Except for The Customer’s payment obligations hereunder, neither Party will be deemed to be in default or liable for any delays if and to the extent that performance is delayed or prevented by events beyond the reasonable control of such Party. Such events include in particular terrorism, cyberattack, epidemic, earthquake, fire, flood or other similar catastrophe, interruption in general traffic, data communication or supply of electricity, import or export embargo, strike, lock-out, boycott or other similar industrial action or labor dispute or supply shortage.

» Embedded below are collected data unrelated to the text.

theorem pduTakes_late {b : Binding} {old : BallRecord} {standing : Pins} (h : (s.pdu.get l).run = .settled)
    (hb : (s.pdu.get l).binding = some b) (ho : (s.pdu.get l).record = some old) (hst : old.standing = some standing) (r : ResultSet) :
    s.pduTakes l r = if standingIn standing r.points = standing then s else s.publish l { old with
      standing := some (standingIn standing r.points)
      count := if old.foul then 0 else old.count + (pinCount standing - pinCount (standingIn standing r.points))
      split := splitFlag b old.foul (standingIn standing r.points) } .ballRevised := by
  simp [State.pduTakes, h, lateScan_at hb ho, lateFalls, hst]

/-- A set that the run does not await leaves the PDU as it is (R29). -/
theorem pduTakes_idle (h : ((s.pdu.get l).run = .delay ∧ (s.pdu.get l).elapsed = false) ∨ (s.pdu.get l).run = .idle
    ∨ (s.pdu.get l).run = .armed ∨ (s.pdu.get l).run = .awaitingEntry ∨ (s.pdu.get l).run = .final) (r : ResultSet) :
    s.pduTakes l r = s := by
  rcases h with ⟨h, he⟩ | h | h | h | h
  · simp [State.pduTakes, h, he]
  all_goals simp [State.pduTakes, h]

/-- A set quiet and decided on the pins up (R31). -/
def Quiet (up : Pins) (r : ResultSet) : Prop :=
  r.crossed = false ∧ ∀ pin : Fin 10, hasPin up pin = true → ∃ w, r.points[pin.val]? = some (some (.high, w))
    ∨ r.points[pin.val]? = some (some (.low, w))

theorem settleNext_quiet {up : Pins} {r : ResultSet} (h : Quiet up r) (n : Nat) : settleNext n up r = n + 1 := by
  simp [settleNext, h.1, (decided_iff up r.points).mpr h.2]

theorem settleNext_unquiet {up : Pins} {r : ResultSet} (h : ¬ Quiet up r) (n : Nat) : settleNext n up r = 0 := by
  have hq : ¬ (r.crossed = false ∧ decided up r.points = true) := by rwa [decided_iff]
  simp [settleNext, hq]

/-- What starting SETTLING leaves of a run. -/
theorem Pdu.counting_run (p : Pdu) (w : Nat) : (p.counting w).settleCount = p.settleCount ∧ (p.counting w).settleTarget = p.settleTarget
    ∧ (p.counting w).deck = p.deck ∧ (p.counting w).binding = p.binding ∧ (p.counting w).upAtArming = p.upAtArming
    ∧ (p.counting w).foulFlag = p.foulFlag := by
  unfold Pdu.counting
  split <;> exact ⟨rfl, rfl, rfl, rfl, rfl, rfl⟩

/-- A settling that awaits a set of its run. -/
def Pdu.settles (p : Pdu) : Prop := p.run = .settling ∨ p.run = .delay ∧ p.elapsed = true

/-- The PDU that has counted a set. -/
def Pdu.counted (p : Pdu) (window n : Nat) (r : ResultSet) : Pdu :=
  { p.counting window with settleCount := n, lastSet := some r.points }

/-- The ball that settles. -/
def Pdu.settled (p : Pdu) (window cycle n : Nat) (r : ResultSet) : Pdu :=
  { p.counted window n r with run := .settled, windowTimer := none, cycleTimer := some cycle }

/-- A set counted: the run settles on, or with the target its ball settles (R31). -/
theorem pduTakes_settleScan {r : ResultSet} {n : Nat} (h : (s.pdu.get l).settles)
    (hn : settleNext (s.pdu.get l).settleCount (s.pdu.get l).deck.pins r = n) :
    s.pduTakes l r = if (s.pdu.get l).settleTarget ≤ n then
        (s.modPdu l fun _ => (s.pdu.get l).counted s.settings.settleWindow n r).settle l
      else s.modPdu l fun _ => (s.pdu.get l).counted s.settings.settleWindow n r := by
  obtain ⟨hc, hg, hd, -⟩ := (s.pdu.get l).counting_run s.settings.settleWindow
  have hn' : settleNext ((s.pdu.get l).counting s.settings.settleWindow).settleCount
      ((s.pdu.get l).counting s.settings.settleWindow).deck.pins r = n := by rw [hc, hd, hn]
  rw [pduTakes_counts h, modPdu_as_const, settleScan_at _ _ _ _ hn']
  exact if_congr (by rw [hg]) rfl rfl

Assignment, Subcontractors.

Neither Party may assign or transfer this Agreement either part or in whole, except that Roxia is entitled to assign the Agreement to its affiliate or in connection with a merger, acquisition or similar business rearrangement procedure. Roxia is entitled to use subcontractors. Customer is entitled to use subcontractors upon prior writ-ten consent of Roxia, which Roxia shall not withheld with-out a valid cause. Each Party remains fully liable for the acts and omissions of its subcontractors.

Amendments.

Roxia may amend these terms of use upon 30 days prior written notice. Said updated terms of use will become part of the Agreement, unless the Customer terminates the Agreement. Other amendments to the Agreement shall be made in writing in order to be binding.

Compliance with Laws.

Both Parties shall comply with all applicable laws and regulations including but not limited to antibribery legislation.

Waiver.

No delay or omission by either Party to exercise any right hereunder shall impair any such right or be construed to be a waiver thereof.

Severability.

If any provision of the Agreement is found invalid or unenforceable, the same shall not invalidate or render unenforceable any other part of the Agreement.

Entire Agreement.

The Agreement together with its accompanying documents constitute the entire agreement regarding its subject matter between the Parties and replace any previous agreements, proposals, representation, inducement or notifications regarding the same.